From the data below, copy exactly the lines that lie between the one holding "case descRead => exact execDescRead_fr h e" and the one holding "case detLimit => exact execDetLimit_fr h e", including both, and nothing more.

EXCERPTED RECORDS: Begin

theorem driveLost_fr {s : State} (h : Fr q MemOk F s) (x1 : _) (x2 : _) : Fr q MemOk F (driveLost s x1 x2) := by
  unfold driveLost
  dsimp only
  repeat' (first
    | with_reducible assumption
    | with_reducible apply setF_fr
    | with_reducible apply raise_fr
    | with_reducible apply faultEntry_fr
    | with_reducible apply setB_fr
    | with_reducible apply pumpOps_fr
    | with_reducible apply forAll_fr
    | with_reducible apply opLost_fr
    | with_reducible apply strandWindow_fr
    | with_reducible apply Fr.ite
    | intro _ _ _
    | split
    | dsimp only
    | with_reducible apply Fr.upd)

theorem retryOps_fr {s : State} (h : Fr q M F s) (x1 : _) (x2 : _) : Fr q M F (retryOps s x1 x2) := by
  unfold retryOps
  dsimp only
  repeat' (first
    | with_reducible assumption
    | with_reducible apply pumpOps_fr
    | dsimp only
    | with_reducible apply Fr.upd)

theorem secondFailure_fr {s : State} (h : Fr q MemOk F s) (x1 : _) (x2 : _) : Fr q MemOk F (secondFailure s x1 x2) := by
  unfold secondFailure
  dsimp only
  repeat' (first
    | with_reducible assumption
    | with_reducible apply driveLost_fr
    | with_reducible apply forAll_fr
    | with_reducible apply backToDirty_fr
    | with_reducible apply fillFails_fr
    | with_reducible apply setGoal_fr
    | with_reducible apply setWay_fr
    | with_reducible apply Fr.ite
    | intro _ _ _
    | split
    | dsimp only
    | with_reducible apply Fr.upd)

theorem doCommandFail_fr {s : State} (h : Fr q MemOk F s) (x1 : _) (x2 : _) (x3 : _) : Fr q MemOk F (doCommandFail s x1 x2 x3) := by
  unfold doCommandFail
  dsimp only
  repeat' (first
    | with_reducible assumption
    | with_reducible apply bumpF_fr
    | with_reducible apply faultEntry_fr
    | with_reducible apply driveLost_fr
    | with_reducible apply dropCmd_fr
    | with_reducible apply pumpOps_fr
    | with_reducible apply secondFailure_fr
    | with_reducible apply retryOps_fr
    | with_reducible apply Fr.ite
    | split
    | dsimp only
    | with_reducible apply Fr.upd)

theorem execNvmeTimeout_fr {s t : State} (h : Fr q MemOk F s) {x0 : _} {x1 : _} {x2 : _} {x3 : _} (e : execNvmeTimeout x0 x1 x2 x3 s = .next t) : Fr q MemOk F t := by
  unfold execNvmeTimeout at e
  injection e with e
  subst e
  repeat' (first
    | with_reducible assumption
    | with_reducible apply whenAlive_fr
    | with_reducible apply doCommandFail_fr
    | intro _ _)

theorem execNvmeCommandFail_fr {s t : State} (h : Fr q MemOk F s) {x0 : _} {x1 : _} {x2 : _} {x3 : _} (e : execNvmeCommandFail x0 x1 x2 x3 s = .next t) : Fr q MemOk F t := by
  unfold execNvmeCommandFail at e
  injection e with e
  subst e
  repeat' (first
    | with_reducible assumption
    | with_reducible apply whenAlive_fr
    | with_reducible apply doCommandFail_fr
    | intro _ _)
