-- ==== Sys2Proof/Laws/CoreLost.lean ====
section
/-!
SUPPORT. What every operation of Machine/CoreLost.lean leaves alone: each keeps the frame of Laws/Frame.lean.
-/

namespace Sys2Proof.Machine

variable {q : List Instr} {M : Store Byte → Prop} {F : Store Nat → Prop}

theorem refuseLost_fr {s : State} (h : Fr q M F s) (x1 : _) : Fr q M F (refuseLost s x1) := by
  unfold refuseLost
  dsimp only
  repeat' (first
    | with_reducible assumption
    | with_reducible apply forAll_fr
    | with_reducible apply refuse_fr
    | intro _ _ _)

theorem failEngines_fr {s : State} (h : Fr q M F s) (x1 : _) : Fr q M F (failEngines s x1) := by
  unfold failEngines
  dsimp only
  repeat' (first
    | with_reducible assumption
    | dsimp only
    | with_reducible apply Fr.upd)

theorem loseRegion_fr {s : State} (h : Fr q M F s) (x1 : _) : Fr q M F (loseRegion s x1) := by
  unfold loseRegion
  dsimp only
  repeat' (first
    | with_reducible assumption
    | with_reducible apply failEngines_fr
    | with_reducible apply refuseLost_fr
    | dsimp only
    | with_reducible apply Fr.upd)

theorem loseImages_fr {s : State} (h : Fr q M F s) (x1 : _) : Fr q M F (loseImages s x1) := by
  unfold loseImages
  dsimp only
  repeat' (first
    | with_reducible assumption
    | dsimp only
    | with_reducible apply Fr.upd)

theorem discardWork_fr {s : State} (h : Fr q M F s) (x1 : _) : Fr q M F (discardWork s x1) := by
  unfold discardWork
  dsimp only
  repeat' (first
    | with_reducible assumption
    | dsimp only
    | with_reducible apply Fr.upd)

theorem reportLost_fr {s : State} (h : Fr q M F s) (x1 : _) : Fr q M F (reportLost s x1) := by
  unfold reportLost
  dsimp only
  repeat' (first
    | with_reducible assumption
    | dsimp only
    | with_reducible apply Fr.upd)

theorem declareLost_fr {s : State} (h : Fr q M F s) (x1 : _) (x2 : _) : Fr q M F (declareLost s x1 x2) := by
  unfold declareLost
  dsimp only
  repeat' (first
    | with_reducible assumption
    | with_reducible apply raise_fr
    | with_reducible apply setBitF_fr
    | with_reducible apply faultEntry_fr
    | with_reducible apply forAll_fr
    | with_reducible apply sendMgmt_fr
    | with_reducible apply bumpConfigGen_fr
    | with_reducible apply recordDx_fr
    | with_reducible apply discardWork_fr
    | with_reducible apply reportLost_fr
    | with_reducible apply loseImages_fr
    | with_reducible apply loseRegion_fr
    | with_reducible apply Fr.ite
    | intro _ _ _
    | split
    | dsimp only
    | with_reducible apply Fr.upd)

theorem moveRegion_fr {s : State} (h : Fr q M F s) (x1 : _) (x2 : _) : Fr q M F (moveRegion s x1 x2) := by
  unfold moveRegion
  dsimp only
  repeat' (first
    | with_reducible assumption
    | dsimp only
    | with_reducible apply Fr.upd)

theorem failover_fr {s : State} (h : Fr q M F s) (x1 : _) : Fr q M F (failover s x1) := by
  unfold failover
  dsimp only
  repeat' (first
    | with_reducible assumption
    | with_reducible apply noteBusy_fr
    | with_reducible apply moveRegion_fr
    | with_reducible apply loseRegion_fr
    | with_reducible apply Fr.ite
    | split
    | dsimp only
    | with_reducible apply Fr.upd)

theorem doMirrorFailoverDone_fr {s : State} (h : Fr q M F s) (x1 : _) : Fr q M F (doMirrorFailoverDone s x1) := by
  unfold doMirrorFailoverDone
  repeat' (first
    | with_reducible assumption
    | with_reducible apply forAll_fr
    | with_reducible apply failover_fr
    | intro _ _ _)

theorem execMirrorFailoverDone_fr {s t : State} (h : Fr q M F s) {x0 : _} (e : execMirrorFailoverDone x0 s = .next t) : Fr q M F t := by
  unfold execMirrorFailoverDone at e
  injection e with e
  subst e
  repeat' (first
    | with_reducible assumption
    | with_reducible apply whenAlive_fr
    | with_reducible apply doMirrorFailoverDone_fr
    | intro _ _)

theorem checkChannels_fr {s : State} (h : Fr q M F s) (x1 : _) : Fr q M F (checkChannels s x1) := by
  unfold checkChannels
  repeat' (first
    | with_reducible assumption
    | with_reducible apply declareLost_fr
    | with_reducible apply Fr.ite)

end Sys2Proof.Machine
end

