-- ==== Sys2Proof/Laws/Dispatch.lean ====
section
/-!
SUPPORT. The frame over every command: what `exec` leaves alone whatever the command is, and what the commands that store
nothing in memory or blow no fuse leave alone besides.
-/

namespace Sys2Proof.Machine

variable {q : List Instr} {M : Store Byte → Prop} {F : Store Nat → Prop}

/-- Every command keeps the frame, with memory in its canonical form. -/
theorem exec_fr (hF : Blown F) {c : Instr} {s t : State} (h : Fr q MemOk F s) (e : exec c s = .next t) : Fr q MemOk F t := by
  cases c
  case timeSync => exact execTimeSync_fr h e
  case delayRsp => exact execDelayRsp_fr h e
  case missedExchange => exact execMissedExchange_fr h e
  case holdoverLimit => exact execHoldoverLimit_fr h e
  case ftLoad => exact execFtLoad_fr h e
  case loadTakesEffect => exact execLoadTakesEffect_fr h e
  case gingFlip => exact execGingFlip_fr h e
  case gingCopy => exact execGingCopy_fr h e
  case gingFlipFrame => exact execGingFlipFrame_fr h e
  case gingEntData => exact execGingEntData_fr h e
  case detModeWrite => exact execDetModeWrite_fr h e
  case detModeTakesEffect => exact execDetModeTakesEffect_fr h e
  case drunOpen => exact execDrunOpen_fr h e
  case runColdStart => exact execRunColdStart_fr h e
  case runFrame0 => exact execRunFrame0_fr h e
  case drunClose => exact execDrunClose_fr h e
  case dxUnaligned => exact execDxUnaligned_fr h e
  case heartbeat => exact execHeartbeat_fr h e
  case mirrorFailoverDone => exact execMirrorFailoverDone_fr h e
  case tclkLossOfLock => exact execTclkLossOfLock_fr h e
  case tblCommit => exact execTblCommit_fr h e
  case tblCommitDone => exact execTblCommitDone_fr h e
  case tblRead => exact execTblRead_fr h e
  case xltInvalidate => exact execXltInvalidate_fr h e
  case invDone => exact execInvDone_fr h e
  case pageMove => exact execPageMove_fr h e
  case moveDone => exact execMoveDone_fr h e
  case xltDigest => exact execXltDigest_fr h e
  case xltDigestDone => exact execXltDigestDone_fr h e
  case pxcWaysWrite => exact execPxcWaysWrite_fr h e
  case cntClear => exact execCntClear_fr h e
  case cntClearAll => exact execCntClearAll_fr h e
  case cntData => exact execCntData_fr h e
  case hotPop => exact execHotPop_fr h e
  case rdShared => exact execRdShared_fr h e
  case rdOwn => exact execRdOwn_fr h e
  case upgrade => exact execUpgrade_fr h e
  case rdOnce => exact execRdOnce_fr h e
  case wrFull => exact execWrFull_fr h e
  case wrPart => exact execWrPart_fr h e
  case wb => exact execWb_fr h e
  case evict => exact execEvict_fr h e
  case atomic => exact execAtomic_fr h e
  case publish => exact execPublish_fr h e
  case rdVersion => exact execRdVersion_fr h e
  case invAck => exact execInvAck_fr h e
  case snpAck => exact execSnpAck_fr h e
  case snpData => exact execSnpData_fr h e
  case snpFwded => exact execSnpFwded_fr h e
  case wbPending => exact execWbPending_fr h e
  case compAck => exact execCompAck_fr h e
  case pushAck => exact execPushAck_fr h e
  case pushDecline => exact execPushDecline_fr h e
  case leaseRenew => exact execLeaseRenew_fr h e
  case unknownOpcode => exact execUnknownOpcode_fr h e
  case partnerLeaseCheck => exact execPartnerLeaseCheck_fr h e
  case fence => exact execFence_fr h e
  case release => exact execRelease_fr h e
  case sweepDone => exact execSweepDone_fr h e
  case unfence => exact execUnfence_fr h e
  case fencePop => exact execFencePop_fr h e
  case rgnCtlWrite => exact execRgnCtlWrite_fr h e
  case rgnVerWrite => exact execRgnVerWrite_fr h e
  case cmdWriteDesc => exact execCmdWriteDesc_fr h e
  case cmdRead => exact execCmdRead_fr h e
  case cmdWriteFlush => exact execCmdWriteFlush_fr h e
  case seqCmdFlush => exact execSeqCmdFlush_fr h e
  case flushTakesEffect => exact execFlushTakesEffect_fr h e
  case descRead => exact execDescRead_fr h e
  case orderRelease => exact execOrderRelease_fr h e
  case patternFetchDone => exact execPatternFetchDone_fr h e
  case segment => exact execSegment_fr h e
  case tileEmit => exact execTileEmit_fr h e
  case indexArrival => exact execIndexArrival_fr h e
  case tierHint => exact execTierHint_fr h e
  case tileDispatch => exact execTileDispatch_fr h e
  case tileExecute => exact execTileExecute_fr h e
  case tileReexecute => exact execTileReexecute_fr h e
  case detLimit => exact execDetLimit_fr h e
  case tileDone => exact execTileDone_fr h e
  case segmentReport => exact execSegmentReport_fr h e
  case rootCompute => exact execRootCompute_fr h e
  case collPut => exact execCollPut_fr h e
  case selftestRotationStep => exact execSelftestRotationStep_fr h e
  case selftestDone => exact execSelftestDone_fr h e
  case chkInject => exact execChkInject_fr h e
  case dramRequest => exact execDramRequest_fr h e
  case ageExpired => exact execAgeExpired_fr h e
  case dataWindow => exact execDataWindow_fr h e
  case dramReadData => exact execDramReadData_fr h e
  case correctedWriteback => exact execCorrectedWriteback_fr h e
  case refreshSlot => exact execRefreshSlot_fr h e
  case maintSlot => exact execMaintSlot_fr h e
  case remapRequest => exact execRemapRequest_fr h e
  case pinErased => exact execPinErased_fr h e
  case bistStart => exact execBistStart_fr h e
  case bistDone => exact execBistDone_fr h e
  case testWrite => exact execTestWrite_fr h e
  case testRead => exact execTestRead_fr h e
  case testReadRaw => exact execTestReadRaw_fr h e
  case tierAccess => exact execTierAccess_fr h e
  case tierWayWait => exact execTierWayWait_fr h e
  case evictRecallDone => exact execEvictRecallDone_fr h e
  case fillComplete => exact execFillComplete_fr h e
  case writebackComplete => exact execWritebackComplete_fr h e
  case nvmeTimeout => exact execNvmeTimeout_fr h e
  case nvmeCommandFail => exact execNvmeCommandFail_fr h e
  case rootLinkDown => exact execRootLinkDown_fr h e
  case rebuildGo => exact execRebuildGo_fr h e
  case rebuildDone => exact execRebuildDone_fr h e
  case tierFlush => exact execTierFlush_fr h e
  case tierFlushDone => exact execTierFlushDone_fr h e
  case ptCacheWrite => exact execPtCacheWrite_fr h e
  case driveAssign => exact execDriveAssign_fr h e
  case portReset => exact execPortReset_fr h e
  case driveReady => exact execDriveReady_fr h e
  case driveRequest => exact execDriveRequest_fr h e
  case portTrain => exact execPortTrain_fr h e
  case portRetrain => exact execPortRetrain_fr h e
  case detectSignal => exact execDetectSignal_fr h e
  case tseq => exact execTseq_fr h e
  case ts1 => exact execTs1_fr h e
  case ts2 => exact execTs2_fr h e
  case ts3 => exact execTs3_fr h e
  case trainStateLimit => exact execTrainStateLimit_fr h e
  case failedHoldEnd => exact execFailedHoldEnd_fr h e
  case laneLossOfLock => exact execLaneLossOfLock_fr h e
  case laneSerLimit => exact execLaneSerLimit_fr h e
  case fecUncorrectableLimit => exact execFecUncorrectableLimit_fr h e
  case lwcRequest => exact execLwcRequest_fr h e
  case lwcReq => exact execLwcReq_fr h e
  case lwcGo => exact execLwcGo_fr h e
  case flit => exact execFlit_fr h e
  case replayTimer => exact execReplayTimer_fr h e
  case replayLimit => exact execReplayLimit_fr h e
  case tagFailLimit => exact execTagFailLimit_fr h e
  case creditCheck => exact execCreditCheck_fr h e
  case creditStall => exact execCreditStall_fr h e
  case cchkPeriod => exact execCchkPeriod_fr h e
  case packetArrival => exact execPacketArrival_fr h e
  case processingSlot => exact execProcessingSlot_fr h e
  case routeReturn => exact execRouteReturn_fr h e
  case portOutOfService => exact execPortOutOfService_fr h e
  case routeFlip => exact execRouteFlip_fr h e
  case routeCopy => exact execRouteCopy_fr h e
  case routeFlipDrained => exact execRouteFlipDrained_fr h e
  case drainTimeout => exact execDrainTimeout_fr h e
  case oldBankEnd => exact execOldBankEnd_fr h e
  case routeTblData => exact execRouteTblData_fr h e
  case creditRelease => exact execCreditRelease_fr h e
  case e2eCredit => exact execE2eCredit_fr h e
  case e2eLimitWrite => exact execE2eLimitWrite_fr h e
  case mcGroupWrite => exact execMcGroupWrite_fr h e
  case egressLaunch => exact execEgressLaunch_fr h e
  case trngFail => exact execTrngFail_fr h e
  case fwData => exact execFwData_fr h e
  case fwVerify => exact execFwVerify_fr h e
  case fwStaged => exact execFwStaged_fr h e
  case fwDiscard => exact execFwDiscard_fr h e
  case svnCommit => exact execSvnCommit_fr hF h e
  case quote => exact execQuote_fr h e
  case akCertificate => exact execAkCertificate_fr h e
  case dikPublicKey => exact execDikPublicKey_fr h e
  case quoteDone => exact execQuoteDone_fr h e
  case qbufData => exact execQbufData_fr h e
  case releasePairExpiry => exact execReleasePairExpiry_fr h e
  case relData => exact execRelData_fr h e
  case keyRelease => exact execKeyRelease_fr h e
  case relDone => exact execRelDone_fr h e
  case kslotLoad => exact execKslotLoad_fr h e
  case kslotLock => exact execKslotLock_fr h e
  case kslotClear => exact execKslotClear_fr h e
  case kslotEvicted => exact execKslotEvicted_fr h e
  case imgBind => exact execImgBind_fr h e
  case imgDone => exact execImgDone_fr h e
  case imgUnbind => exact execImgUnbind_fr h e
  case quiesce => exact execQuiesce_fr h e
  case quiesced => exact execQuiesced_fr h e
  case resume => exact execResume_fr h e
  case cfgGo => exact execCfgGo_fr h e
  case pairCopyDone => exact execPairCopyDone_fr h e
  case bind => exact execBind_fr h e
  case unbind => exact execUnbind_fr h e
  case scrubGo => exact execScrubGo_fr h e
  case scrubSnoopTimeout => exact execScrubSnoopTimeout_fr h e
  case scrubDone => exact execScrubDone_fr h e
  case sanitizeDone => exact execSanitizeDone_fr h e
  case lcRma => exact execLcRma_fr hF h e
  case lcVoid => exact execLcVoid_fr hF h e
  case lcDone => exact execLcDone_fr h e
  case debugLevelWrite => exact execDebugLevelWrite_fr h e
  case debugLevelTakesEffect => exact execDebugLevelTakesEffect_fr h e
  case linkKeyRotation => exact execLinkKeyRotation_fr h e
  case offer => exact execOffer_fr h e
  case accept => exact execAccept_fr h e
  case confirm => exact execConfirm_fr h e
  case nonce => exact execNonce_fr h e
  case rotOffer => exact execRotOffer_fr h e
  case rotAccept => exact execRotAccept_fr h e
  case ready => exact execReady_fr h e
  case keyxTimeout => exact execKeyxTimeout_fr h e
  case frameCounterLimit => exact execFrameCounterLimit_fr h e
  case capLoopUpdate => exact execCapLoopUpdate_fr h e
  case fastLimit => exact execFastLimit_fr h e
  case droopStretch => exact execDroopStretch_fr h e
  case stretchEnd => exact execStretchEnd_fr h e
  case deferEnd => exact execDeferEnd_fr h e
  case monitorAlarm => exact execMonitorAlarm_fr h e
  case monitorStepUp => exact execMonitorStepUp_fr h e
  case fillerWindow => exact execFillerWindow_fr h e
  case telemetrySample => exact execTelemetrySample_fr h e
  case pwrRun => exact execPwrRun_fr h e
  case pwrIdle => exact execPwrIdle_fr h e
  case pwrHibernate => exact execPwrHibernate_fr h e
  case pwrOff => exact execPwrOff_fr h e
  case enClear => exact execEnClear_fr h e
  case vinApplied => exact execVinApplied_fr h e
  case vinGood => exact execVinGood_fr h e
  case resetNLow => exact execResetNLow_fr h e
  case internalResetRelease => exact execInternalResetRelease_fr h e
  case chipResetCold => exact execChipResetCold_fr h e
  case chipResetWarm => exact execChipResetWarm_fr h e
  case inputLow => exact execInputLow_fr h e
  case inputLowClear => exact execInputLowClear_fr h e
  case inputShutdown => exact execInputShutdown_fr h e
  case thermalTrip => exact execThermalTrip_fr h e
  case chipFatal => exact execChipFatal_fr h e
  case phaseLost => exact execPhaseLost_fr h e
  case railOutOfRegulation => exact execRailOutOfRegulation_fr h e
  case attach => exact execAttach_fr h e
  case detach => exact execDetach_fr h e
  case m0Identify => exact execM0Identify_fr h e
  case m1ClocksAndRails => exact execM1ClocksAndRails_fr h e
  case m2Time => exact execM2Time_fr h e
  case m3DieSelfTest => exact execM3DieSelfTest_fr h e
  case m4Reconcile => exact execM4Reconcile_fr h e
  case m5SecurityRoot => exact execM5SecurityRoot_fr h e
  case m6DramTraining => exact execM6DramTraining_fr h e
  case m7DramTest => exact execM7DramTest_fr h e
  case m8FabricPorts => exact execM8FabricPorts_fr h e
  case m9RootPorts => exact execM9RootPorts_fr h e
  case m10Admission => exact execM10Admission_fr h e
  case m11Service => exact execM11Service_fr h e
  case stepDone => exact execStepDone_fr h e
  case stepFail => exact execStepFail_fr h e
  case driveReadyTimeout => exact execDriveReadyTimeout_fr h e
  case hello => exact execHello_fr h e
  case selvLinkUp => exact execSelvLinkUp_fr h e
  case selvLinkDown => exact execSelvLinkDown_fr h e
  case renew => exact execRenew_fr h e
  case claim => exact execClaim_fr h e
  case handover => exact execHandover_fr h e
  case selvedgeLeaseCheck => exact execSelvedgeLeaseCheck_fr h e
  case dualWindowClose => exact execDualWindowClose_fr h e
  case regRead => exact execRegRead_fr h e
  case regWrite => exact execRegWrite_fr hF h e
  case registerWrite => exact execRegisterWrite_fr hF h e
  case pageEvtClear => exact execPageEvtClear_fr h e
  case pageEvtEnWrite => exact execPageEvtEnWrite_fr hF h e
  case msgHoldWrite => exact execMsgHoldWrite_fr hF h e
  case faultPop => exact execFaultPop_fr h e
  case clearLost => exact execClearLost_fr h e
  case idcode => exact execIdcode_fr h e
  case msg => exact execMsg_fr hF h e
  case scan => exact execScan_fr h e
  case bypass => exact execBypass_fr h e
  case fieldProgram => exact execFieldProgram_fr hF h e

EXCERPTED RECORDS: End

OUTPUT ::
  case descRead => exact execDescRead_fr h e
  case orderRelease => exact execOrderRelease_fr h e
  case patternFetchDone => exact execPatternFetchDone_fr h e
  case segment => exact execSegment_fr h e
  case tileEmit => exact execTileEmit_fr h e
  case indexArrival => exact execIndexArrival_fr h e
  case tierHint => exact execTierHint_fr h e
  case tileDispatch => exact execTileDispatch_fr h e
  case tileExecute => exact execTileExecute_fr h e
  case tileReexecute => exact execTileReexecute_fr h e
  case detLimit => exact execDetLimit_fr h e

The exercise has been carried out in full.